TASK BRIEF ->
Your answer should be the entire listing, printed exactly.

MATERIAL FOR THE TASK ->

/-! ### Dev.setCore -/

@[simp] theorem Dev.setCore_regs (c : Nat) (v : CoreState) : (d.setCore c v).regs = d.regs := (rfl)
@[simp] theorem Dev.setCore_latch (c : Nat) (v : CoreState) : (d.setCore c v).latch = d.latch := (rfl)
@[simp] theorem Dev.setCore_mem (c : Nat) (v : CoreState) : (d.setCore c v).mem = d.mem := (rfl)
@[simp] theorem Dev.setCore_marks (c : Nat) (v : CoreState) : (d.setCore c v).marks = d.marks := (rfl)
@[simp] theorem Dev.setCore_fab (c : Nat) (v : CoreState) : (d.setCore c v).fab = d.fab := (rfl)
@[simp] theorem Dev.setCore_flds (c : Nat) (v : CoreState) : (d.setCore c v).flds = d.flds := (rfl)
@[simp] theorem Dev.setCore_effDelay (c : Nat) (v : CoreState) : (d.setCore c v).effDelay = d.effDelay := (rfl)
@[simp] theorem Dev.setCore_effMargin (c : Nat) (v : CoreState) : (d.setCore c v).effMargin = d.effMargin := (rfl)
@[simp] theorem Dev.setCore_trimDue (c : Nat) (v : CoreState) : (d.setCore c v).trimDue = d.trimDue := (rfl)
@[simp] theorem Dev.setCore_pac (c : Nat) (v : CoreState) : (d.setCore c v).pac = d.pac := (rfl)
@[simp] theorem Dev.setCore_sio (c : Nat) (v : CoreState) : (d.setCore c v).sio = d.sio := (rfl)
@[simp] theorem Dev.setCore_binOut (c : Nat) (v : CoreState) : (d.setCore c v).binOut = d.binOut := (rfl)
@[simp] theorem Dev.setCore_binCtl (c : Nat) (v : CoreState) : (d.setCore c v).binCtl = d.binCtl := (rfl)
@[simp] theorem Dev.setCore_tiles (c : Nat) (v : CoreState) : (d.setCore c v).tiles = d.tiles := (rfl)
@[simp] theorem Dev.setCore_ports (c : Nat) (v : CoreState) : (d.setCore c v).ports = d.ports := (rfl)
@[simp] theorem Dev.setCore_latentWrites (c : Nat) (v : CoreState) : (d.setCore c v).latentWrites = d.latentWrites := (rfl)
@[simp] theorem Dev.setCore_bacts (c : Nat) (v : CoreState) : (d.setCore c v).bacts = d.bacts := (rfl)
@[simp] theorem Dev.setCore_noc (c : Nat) (v : CoreState) : (d.setCore c v).noc = d.noc := (rfl)
@[simp] theorem Dev.setCore_rc (c : Nat) (v : CoreState) : (d.setCore c v).rc = d.rc := (rfl)
@[simp] theorem Dev.setCore_lat (c : Nat) (v : CoreState) : (d.setCore c v).lat = d.lat := (rfl)
@[simp] theorem Dev.setCore_bud (c : Nat) (v : CoreState) : (d.setCore c v).bud = d.bud := (rfl)
@[simp] theorem Dev.setCore_stk (c : Nat) (v : CoreState) : (d.setCore c v).stk = d.stk := (rfl)
@[simp] theorem Dev.setCore_msec (c : Nat) (v : CoreState) : (d.setCore c v).msec = d.msec := (rfl)
@[simp] theorem Dev.setCore_errs (c : Nat) (v : CoreState) : (d.setCore c v).errs = d.errs := (rfl)
@[simp] theorem Dev.setCore_log (c : Nat) (v : CoreState) : (d.setCore c v).log = d.log := (rfl)
@[simp] theorem Dev.setCore_errIrq (c : Nat) (v : CoreState) : (d.setCore c v).errIrq = d.errIrq := (rfl)
@[simp] theorem Dev.setCore_scrub (c : Nat) (v : CoreState) : (d.setCore c v).scrub = d.scrub := (rfl)
@[simp] theorem Dev.setCore_sec (c : Nat) (v : CoreState) : (d.setCore c v).sec = d.sec := (rfl)
@[simp] theorem Dev.setCore_pwr (c : Nat) (v : CoreState) : (d.setCore c v).pwr = d.pwr := (rfl)
@[simp] theorem Dev.setCore_lanes (c : Nat) (v : CoreState) : (d.setCore c v).lanes = d.lanes := (rfl)
@[simp] theorem Dev.setCore_links (c : Nat) (v : CoreState) : (d.setCore c v).links = d.links := (rfl)
@[simp] theorem Dev.setCore_ctxs (c : Nat) (v : CoreState) : (d.setCore c v).ctxs = d.ctxs := (rfl)
@[simp] theorem Dev.setCore_slots (c : Nat) (v : CoreState) : (d.setCore c v).slots = d.slots := (rfl)
@[simp] theorem Dev.setCore_chan (c : Nat) (v : CoreState) : (d.setCore c v).chan = d.chan := (rfl)
@[simp] theorem Dev.setCore_cluster (c : Nat) (v : CoreState) : (d.setCore c v).cluster = d.cluster := (rfl)
@[simp] theorem Dev.setCore_cfg (c : Nat) (v : CoreState) : (d.setCore c v).cfg = d.cfg := (rfl)
@[simp] theorem Dev.setCore_boot (c : Nat) (v : CoreState) : (d.setCore c v).boot = d.boot := (rfl)
@[simp] theorem Dev.setCore_mbs (c : Nat) (v : CoreState) : (d.setCore c v).mbs = d.mbs := (rfl)
@[simp] theorem Dev.setCore_host (c : Nat) (v : CoreState) : (d.setCore c v).host = d.host := (rfl)
@[simp] theorem Dev.setCore_fw (c : Nat) (v : CoreState) : (d.setCore c v).fw = d.fw := (rfl)
@[simp] theorem Dev.setCore_dbg (c : Nat) (v : CoreState) : (d.setCore c v).dbg = d.dbg := (rfl)
@[simp] theorem Dev.setCore_trace (c : Nat) (v : CoreState) : (d.setCore c v).trace = d.trace := (rfl)
@[simp] theorem Dev.setCore_free (c : Nat) (v : CoreState) : (d.setCore c v).free = d.free := (rfl)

SOLUTION TO THE PROBLEM ->
/-! ### Dev.setCore -/

@[simp] theorem Dev.setCore_regs (c : Nat) (v : CoreState) : (d.setCore c v).regs = d.regs := (rfl)
@[simp] theorem Dev.setCore_latch (c : Nat) (v : CoreState) : (d.setCore c v).latch = d.latch := (rfl)
@[simp] theorem Dev.setCore_mem (c : Nat) (v : CoreState) : (d.setCore c v).mem = d.mem := (rfl)
@[simp] theorem Dev.setCore_marks (c : Nat) (v : CoreState) : (d.setCore c v).marks = d.marks := (rfl)
@[simp] theorem Dev.setCore_fab (c : Nat) (v : CoreState) : (d.setCore c v).fab = d.fab := (rfl)
@[simp] theorem Dev.setCore_flds (c : Nat) (v : CoreState) : (d.setCore c v).flds = d.flds := (rfl)
@[simp] theorem Dev.setCore_effDelay (c : Nat) (v : CoreState) : (d.setCore c v).effDelay = d.effDelay := (rfl)
@[simp] theorem Dev.setCore_effMargin (c : Nat) (v : CoreState) : (d.setCore c v).effMargin = d.effMargin := (rfl)
@[simp] theorem Dev.setCore_trimDue (c : Nat) (v : CoreState) : (d.setCore c v).trimDue = d.trimDue := (rfl)
@[simp] theorem Dev.setCore_pac (c : Nat) (v : CoreState) : (d.setCore c v).pac = d.pac := (rfl)
@[simp] theorem Dev.setCore_sio (c : Nat) (v : CoreState) : (d.setCore c v).sio = d.sio := (rfl)
@[simp] theorem Dev.setCore_binOut (c : Nat) (v : CoreState) : (d.setCore c v).binOut = d.binOut := (rfl)
@[simp] theorem Dev.setCore_binCtl (c : Nat) (v : CoreState) : (d.setCore c v).binCtl = d.binCtl := (rfl)
@[simp] theorem Dev.setCore_tiles (c : Nat) (v : CoreState) : (d.setCore c v).tiles = d.tiles := (rfl)
@[simp] theorem Dev.setCore_ports (c : Nat) (v : CoreState) : (d.setCore c v).ports = d.ports := (rfl)
@[simp] theorem Dev.setCore_latentWrites (c : Nat) (v : CoreState) : (d.setCore c v).latentWrites = d.latentWrites := (rfl)
@[simp] theorem Dev.setCore_bacts (c : Nat) (v : CoreState) : (d.setCore c v).bacts = d.bacts := (rfl)
@[simp] theorem Dev.setCore_noc (c : Nat) (v : CoreState) : (d.setCore c v).noc = d.noc := (rfl)
@[simp] theorem Dev.setCore_rc (c : Nat) (v : CoreState) : (d.setCore c v).rc = d.rc := (rfl)
@[simp] theorem Dev.setCore_lat (c : Nat) (v : CoreState) : (d.setCore c v).lat = d.lat := (rfl)
@[simp] theorem Dev.setCore_bud (c : Nat) (v : CoreState) : (d.setCore c v).bud = d.bud := (rfl)
@[simp] theorem Dev.setCore_stk (c : Nat) (v : CoreState) : (d.setCore c v).stk = d.stk := (rfl)
@[simp] theorem Dev.setCore_msec (c : Nat) (v : CoreState) : (d.setCore c v).msec = d.msec := (rfl)
@[simp] theorem Dev.setCore_errs (c : Nat) (v : CoreState) : (d.setCore c v).errs = d.errs := (rfl)
@[simp] theorem Dev.setCore_log (c : Nat) (v : CoreState) : (d.setCore c v).log = d.log := (rfl)
@[simp] theorem Dev.setCore_errIrq (c : Nat) (v : CoreState) : (d.setCore c v).errIrq = d.errIrq := (rfl)
@[simp] theorem Dev.setCore_scrub (c : Nat) (v : CoreState) : (d.setCore c v).scrub = d.scrub := (rfl)
@[simp] theorem Dev.setCore_sec (c : Nat) (v : CoreState) : (d.setCore c v).sec = d.sec := (rfl)
@[simp] theorem Dev.setCore_pwr (c : Nat) (v : CoreState) : (d.setCore c v).pwr = d.pwr := (rfl)
@[simp] theorem Dev.setCore_lanes (c : Nat) (v : CoreState) : (d.setCore c v).lanes = d.lanes := (rfl)
@[simp] theorem Dev.setCore_links (c : Nat) (v : CoreState) : (d.setCore c v).links = d.links := (rfl)
@[simp] theorem Dev.setCore_ctxs (c : Nat) (v : CoreState) : (d.setCore c v).ctxs = d.ctxs := (rfl)
@[simp] theorem Dev.setCore_slots (c : Nat) (v : CoreState) : (d.setCore c v).slots = d.slots := (rfl)
@[simp] theorem Dev.setCore_chan (c : Nat) (v : CoreState) : (d.setCore c v).chan = d.chan := (rfl)
@[simp] theorem Dev.setCore_cluster (c : Nat) (v : CoreState) : (d.setCore c v).cluster = d.cluster := (rfl)
@[simp] theorem Dev.setCore_cfg (c : Nat) (v : CoreState) : (d.setCore c v).cfg = d.cfg := (rfl)
@[simp] theorem Dev.setCore_boot (c : Nat) (v : CoreState) : (d.setCore c v).boot = d.boot := (rfl)
@[simp] theorem Dev.setCore_mbs (c : Nat) (v : CoreState) : (d.setCore c v).mbs = d.mbs := (rfl)
@[simp] theorem Dev.setCore_host (c : Nat) (v : CoreState) : (d.setCore c v).host = d.host := (rfl)
@[simp] theorem Dev.setCore_fw (c : Nat) (v : CoreState) : (d.setCore c v).fw = d.fw := (rfl)
@[simp] theorem Dev.setCore_dbg (c : Nat) (v : CoreState) : (d.setCore c v).dbg = d.dbg := (rfl)
@[simp] theorem Dev.setCore_trace (c : Nat) (v : CoreState) : (d.setCore c v).trace = d.trace := (rfl)
@[simp] theorem Dev.setCore_free (c : Nat) (v : CoreState) : (d.setCore c v).free = d.free := (rfl)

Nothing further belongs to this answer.